[Records provided — start]

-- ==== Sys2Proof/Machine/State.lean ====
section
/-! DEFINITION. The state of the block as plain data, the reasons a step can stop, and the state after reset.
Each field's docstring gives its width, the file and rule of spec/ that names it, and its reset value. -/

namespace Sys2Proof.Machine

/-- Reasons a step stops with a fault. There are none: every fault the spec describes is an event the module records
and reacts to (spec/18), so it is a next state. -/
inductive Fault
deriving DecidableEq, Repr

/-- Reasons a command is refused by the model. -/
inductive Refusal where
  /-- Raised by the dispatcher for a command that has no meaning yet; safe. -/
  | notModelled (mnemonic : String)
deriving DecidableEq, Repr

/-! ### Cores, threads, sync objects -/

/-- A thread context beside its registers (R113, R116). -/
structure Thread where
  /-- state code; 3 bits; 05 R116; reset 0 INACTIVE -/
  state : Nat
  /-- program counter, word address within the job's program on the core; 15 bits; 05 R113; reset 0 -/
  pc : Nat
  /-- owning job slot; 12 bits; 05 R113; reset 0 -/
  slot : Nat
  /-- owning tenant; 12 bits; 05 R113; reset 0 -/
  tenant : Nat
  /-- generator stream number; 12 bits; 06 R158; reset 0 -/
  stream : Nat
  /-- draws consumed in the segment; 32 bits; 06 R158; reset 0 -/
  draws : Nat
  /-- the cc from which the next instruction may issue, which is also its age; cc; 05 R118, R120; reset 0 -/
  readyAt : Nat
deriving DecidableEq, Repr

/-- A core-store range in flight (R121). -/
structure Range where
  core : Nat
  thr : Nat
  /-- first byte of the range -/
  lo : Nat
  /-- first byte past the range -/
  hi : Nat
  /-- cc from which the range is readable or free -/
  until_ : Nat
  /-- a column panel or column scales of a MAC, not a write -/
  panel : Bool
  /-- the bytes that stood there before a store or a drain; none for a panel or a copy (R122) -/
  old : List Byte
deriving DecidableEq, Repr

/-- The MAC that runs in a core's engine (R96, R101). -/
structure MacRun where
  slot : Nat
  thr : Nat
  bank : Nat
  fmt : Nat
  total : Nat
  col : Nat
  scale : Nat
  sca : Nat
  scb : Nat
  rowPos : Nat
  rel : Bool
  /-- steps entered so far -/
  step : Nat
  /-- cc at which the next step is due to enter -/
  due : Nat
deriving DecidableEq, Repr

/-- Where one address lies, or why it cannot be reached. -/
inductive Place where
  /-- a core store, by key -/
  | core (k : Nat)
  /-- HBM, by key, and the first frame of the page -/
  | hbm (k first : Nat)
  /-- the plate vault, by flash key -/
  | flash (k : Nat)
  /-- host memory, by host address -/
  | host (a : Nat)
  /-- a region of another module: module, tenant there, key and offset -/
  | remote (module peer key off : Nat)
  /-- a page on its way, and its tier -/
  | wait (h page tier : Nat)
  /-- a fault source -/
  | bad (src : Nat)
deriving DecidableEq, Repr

[Records provided — finish]

#### [The problem]
Transcribe the records above in full, exactly as they stand.

#### [Solution for this task]
-- ==== Sys2Proof/Machine/State.lean ====
section
/-! DEFINITION. The state of the block as plain data, the reasons a step can stop, and the state after reset.
Each field's docstring gives its width, the file and rule of spec/ that names it, and its reset value. -/

namespace Sys2Proof.Machine

/-- Reasons a step stops with a fault. There are none: every fault the spec describes is an event the module records
and reacts to (spec/18), so it is a next state. -/
inductive Fault
deriving DecidableEq, Repr

/-- Reasons a command is refused by the model. -/
inductive Refusal where
  /-- Raised by the dispatcher for a command that has no meaning yet; safe. -/
  | notModelled (mnemonic : String)
deriving DecidableEq, Repr

/-! ### Cores, threads, sync objects -/

/-- A thread context beside its registers (R113, R116). -/
structure Thread where
  /-- state code; 3 bits; 05 R116; reset 0 INACTIVE -/
  state : Nat
  /-- program counter, word address within the job's program on the core; 15 bits; 05 R113; reset 0 -/
  pc : Nat
  /-- owning job slot; 12 bits; 05 R113; reset 0 -/
  slot : Nat
  /-- owning tenant; 12 bits; 05 R113; reset 0 -/
  tenant : Nat
  /-- generator stream number; 12 bits; 06 R158; reset 0 -/
  stream : Nat
  /-- draws consumed in the segment; 32 bits; 06 R158; reset 0 -/
  draws : Nat
  /-- the cc from which the next instruction may issue, which is also its age; cc; 05 R118, R120; reset 0 -/
  readyAt : Nat
deriving DecidableEq, Repr

/-- A core-store range in flight (R121). -/
structure Range where
  core : Nat
  thr : Nat
  /-- first byte of the range -/
  lo : Nat
  /-- first byte past the range -/
  hi : Nat
  /-- cc from which the range is readable or free -/
  until_ : Nat
  /-- a column panel or column scales of a MAC, not a write -/
  panel : Bool
  /-- the bytes that stood there before a store or a drain; none for a panel or a copy (R122) -/
  old : List Byte
deriving DecidableEq, Repr

/-- The MAC that runs in a core's engine (R96, R101). -/
structure MacRun where
  slot : Nat
  thr : Nat
  bank : Nat
  fmt : Nat
  total : Nat
  col : Nat
  scale : Nat
  sca : Nat
  scb : Nat
  rowPos : Nat
  rel : Bool
  /-- steps entered so far -/
  step : Nat
  /-- cc at which the next step is due to enter -/
  due : Nat
deriving DecidableEq, Repr

/-- Where one address lies, or why it cannot be reached. -/
inductive Place where
  /-- a core store, by key -/
  | core (k : Nat)
  /-- HBM, by key, and the first frame of the page -/
  | hbm (k first : Nat)
  /-- the plate vault, by flash key -/
  | flash (k : Nat)
  /-- host memory, by host address -/
  | host (a : Nat)
  /-- a region of another module: module, tenant there, key and offset -/
  | remote (module peer key off : Nat)
  /-- a page on its way, and its tier -/
  | wait (h page tier : Nat)
  /-- a fault source -/
  | bad (src : Nat)
deriving DecidableEq, Repr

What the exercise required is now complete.